What the task asks = State the number of lines in the records underneath where the word "bytes" turns up, and say nothing else.

#### Records provided

-- ==== Sys2Proof/Machine/Power.lean ====
section
/-! DEFINITION. Token buckets and arbiters (R403 to R406), the Weighbridge (R408 to R410), and the over-current clamp (R411). -/

namespace Sys2Proof.Machine

open Sys2Proof

/-! ### Arbiters (R403, R404) -/

/-- The number of arbiter instances (Table 25.2). -/
def arbCount : Nat := 442

/-- BUDGET of a die. -/
def State.budget (s : State) (d : Nat) : Nat := (s.die d).budget

/-- The capacity of an arbiter instance per period, for a sum of budgets of its bed (Table 21.6). -/
def capOf (i : Nat) (budgets : Nat) : Nat :=
  if i < 400 then 5120 else if i < 406 then 40960 else if i < 422 then 1024 else if i < 440 then 800 else budgets * 1024 / 2000

/-- The budgets of the bed of a Weighbridge instance. -/
def State.bedBudget (s : State) (i : Nat) : Nat := (List.range 3).foldl (fun acc j => acc + s.budget (3 * (i - 440) + j)) 0

/-- The capacity of an arbiter instance. -/
def State.capacity (s : State) (i : Nat) : Nat := capOf i (s.bedBudget i)

/-- What REFILL, DEPTH and the bucket of a pitch hold at reset: the capacity for pitch 0, else 0 (Table 25.2). -/
def rateReset (x i : Nat) : Nat := if x = 0 then capOf i 1800 else 0

/-- REFILL of a pitch at an arbiter. -/
def State.refillOf (s : State) (x i : Nat) : Nat :=
  (FMap.get (fun i => BitVec.ofNat 64 (rateReset x i)) (s.pitch x).refill i).toNat

/-- DEPTH of a pitch at an arbiter. -/
def State.depthOf (s : State) (x i : Nat) : Nat :=
  (FMap.get (fun i => BitVec.ofNat 64 (rateReset x i)) (s.pitch x).depth i).toNat

/-- An arbiter instance. -/
def State.arbiter (s : State) (i : Nat) : Arbiter := FMap.get (fun _ => ({} : Arbiter)) s.arbiters i

/-- Changes an arbiter instance. -/
def State.setArbiter (s : State) (i : Nat) (f : Arbiter → Arbiter) : State :=
  { s with arbiters := FMap.modify (fun _ => ({} : Arbiter)) s.arbiters i f }

/-- The bucket of a pitch. -/
def Arbiter.bucket (a : Arbiter) (i x : Nat) : Int := FMap.get (fun x => (rateReset x i : Int)) a.b x

/-- Sets the bucket of a pitch. -/
def Arbiter.setBucket (a : Arbiter) (i x : Nat) (v : Int) : Arbiter := { a with b := FMap.set (fun x => (rateReset x i : Int)) a.b x v }

/-- The bucket of a pitch takes its depth (R404). -/
def State.fillBucket (s : State) (x i : Nat) : State := s.setArbiter i (fun a => a.setBucket i x (s.depthOf x i))

/-- The sum of the refills of the pitches other than `x` at an arbiter. -/
def State.otherRefills (s : State) (x i : Nat) : Nat :=
  (List.range 64).foldl (fun acc y => if y = x then acc else acc + s.refillOf y i) 0

/-- R403: rates are written unless the refills would exceed the capacity, or the depth lies below the refill. -/
def execRefill (pitch inst : Nat) (refill depth : DWord) (s : State) : Host.Outcome State Fault Refusal :=
  if 64 ≤ pitch ∨ arbCount ≤ inst ∨ depth.toNat < refill.toNat ∨ s.capacity inst < s.otherRefills pitch inst + refill.toNat then .next s
  else
    let dflt (i : Nat) : DWord := BitVec.ofNat 64 (rateReset pitch i)
    .next ((s.setPitch pitch (fun p =>
      { p with refill := FMap.set dflt p.refill inst refill, depth := FMap.set dflt p.depth inst depth })).fillBucket pitch inst)

/-- One arbiter at a period boundary: the buckets are refilled, and what exceeds their depths becomes the sublet pool (R404). -/
def State.periodOf (s : State) (i : Nat) : Arbiter :=
  ((List.range 64).filter (fun x => (s.pitch x).enable)).foldl (fun (a : Arbiter) x =>
    let b := a.bucket i x + s.refillOf x i
    let d : Int := s.depthOf x i
    if d < b then { a.setBucket i x d with pool := a.pool + (b - d).toNat } else a.setBucket i x b) { s.arbiter i with pool := 0 }

/-- R404: the next period boundary that the clock has reached. -/
def execBucketPeriod (s : State) : Host.Outcome State Fault Refusal :=
  if s.now / 1024 ≤ s.pkg.periods then .next s
  else
    .next ({ s with arbiters := FMap.ofFn (fun _ => ({} : Arbiter)) arbCount s.periodOf }.setPkg
      (fun k => { k with periods := k.periods + 1 }))

/-! ### Grants (R404, R405) -/

/-- The request, by its place, that an arbiter serves next: an owner in arrival order, else a borrower in rotation by pitch. Each
is a pitch and a cost. -/
def Arbiter.pick (a : Arbiter) (i : Nat) (reqs : List (Nat × Nat)) : Option Nat :=
  match reqs.findIdx? (fun r => decide (0 < a.bucket i r.1)) with
  | some k => some k
  | none =>
    let turn (x : Nat) : Nat := (x + 64 - (a.last + 1) % 64) % 64
    (reqs.zipIdx.foldl (fun (best : Option (Nat × Nat)) e =>
      if e.1.2 ≤ a.pool then
        match best with
        | none => some (turn e.1.1, e.2)
        | some b => if turn e.1.1 < b.1 then some (turn e.1.1, e.2) else some b
      else best) none).map (·.2)

/-- An owner's bucket is debited, or the sublet pool for a borrower (R404). -/
def Arbiter.debit (a : Arbiter) (i x c : Nat) : Arbiter :=
  if 0 < a.bucket i x then a.setBucket i x (a.bucket i x - c) else { a with pool := a.pool - c, last := x }

/-- The sectors of 32 bytes that a crate takes (R279, R456, R462): 0 for a crate of zeros, as a cleared frame has, otherwise 8 on a page
without the compression attribute, and what the compression leaves on one with it, which no rule gives (log 70). -/
def State.crateSectors (s : State) (pa : Nat) : Nat :=
  let bs := s.bytes (pa / 256 * 256) 256
  if bs.all (· == 0) then 0
  else if !FMap.get (fun _ => false) s.czPages (pa / 65536) then 8 else 1 + Config.crateSectors bs % 8

/-- The cost of a request in tokens: of the transfer of a crate, its 64-byte beats, and one for a crate of no sector (R462). -/
def State.costOf (s : State) (w : ArbWork) : Nat :=
  match w with
  | .tokens n => n
  | .crate pa => max 1 (ceilDiv (32 * s.crateSectors pa) 64)

/-- R405: an arbiter grants one of the waiting requests. -/
def execArbiterGrant (inst : Nat) (reqs : List (Nat × ArbWork)) (s : State) : Host.Outcome State Fault Refusal :=
  let rs := reqs.map (fun r => (r.1, s.costOf r.2))
  match ((s.arbiter inst).pick inst rs).bind (fun k => rs[k]?) with
  | none => .next s
  | some (x, c) => .next (s.setArbiter inst (fun a => a.debit inst x c))

/-! ### The Weighbridge (R408 to R410) -/

/-- The requests that a Weighbridge may grant now: those charged to a die of its bed with credit. -/
def State.weighable (s : State) (bed : Nat) : List Grant :=
  s.grants.filter (fun g => bedOf g.die == bed && decide (0 < (s.die g.die).credit))

/-- R409: the next window start that the clock has reached: no surplus is carried, debt is. -/
def execWeighbridgeWindow (s : State) : Host.Outcome State Fault Refusal :=
  if s.now / 2000 ≤ s.pkg.wWindows then .next s
  else
    .next (((List.range 6).foldl (fun s d => s.setDie d (fun e => { e with credit := min e.credit 0 + e.budget })) s).setPkg
      (fun k => { k with wWindows := k.wWindows + 1 }))

/-- R305, R409, R410: a waiting request is granted whole when its turn has come: the die and the pitch are debited, and an M-stream is
credited 16 sixteenths per grain. -/
def execWeighbridgeGrant (req : Nat) (s : State) : Host.Outcome State Fault Refusal :=
  match s.grants.find? (fun g => g.id == req) with
  | none => .next s
  | some g =>
    let i := 440 + bedOf g.die
    let ws := s.weighable (bedOf g.die)
    match ((s.arbiter i).pick i (ws.map (fun g => (g.pitch, g.grains)))).bind (fun k => ws[k]?) with
    | none => .next s
    | some h =>
      if h.id ≠ req then .next s
      else
        let s1 := (s.setDie g.die (fun e => { e with credit := e.credit - g.grains })).setArbiter i (fun a => a.debit i g.pitch g.grains)
        let s2 : State := { s1 with grants := s1.grants.filter (fun x => x.id != req) }
        .next (if g.op = 0 then
            s2.setTeam g.uid (fun t => { t with m := t.m.map (fun m => { m with leave := m.leave + 16 * g.grains }) })
          else s2)

/-! ### The clamp (R411) -/

/-- R411: issue slots are withheld in some cycles (`Config.clampHolds`). -/
def execOverCurrentClamp (s : State) : Host.Outcome State Fault Refusal := .next (s.setPkg (fun k => { k with clamp := true }))

/-- R411. -/
def execOverCurrentClampRelease (s : State) : Host.Outcome State Fault Refusal := .next (s.setPkg (fun k => { k with clamp := false }))

end Sys2Proof.Machine
end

########

Task output = 2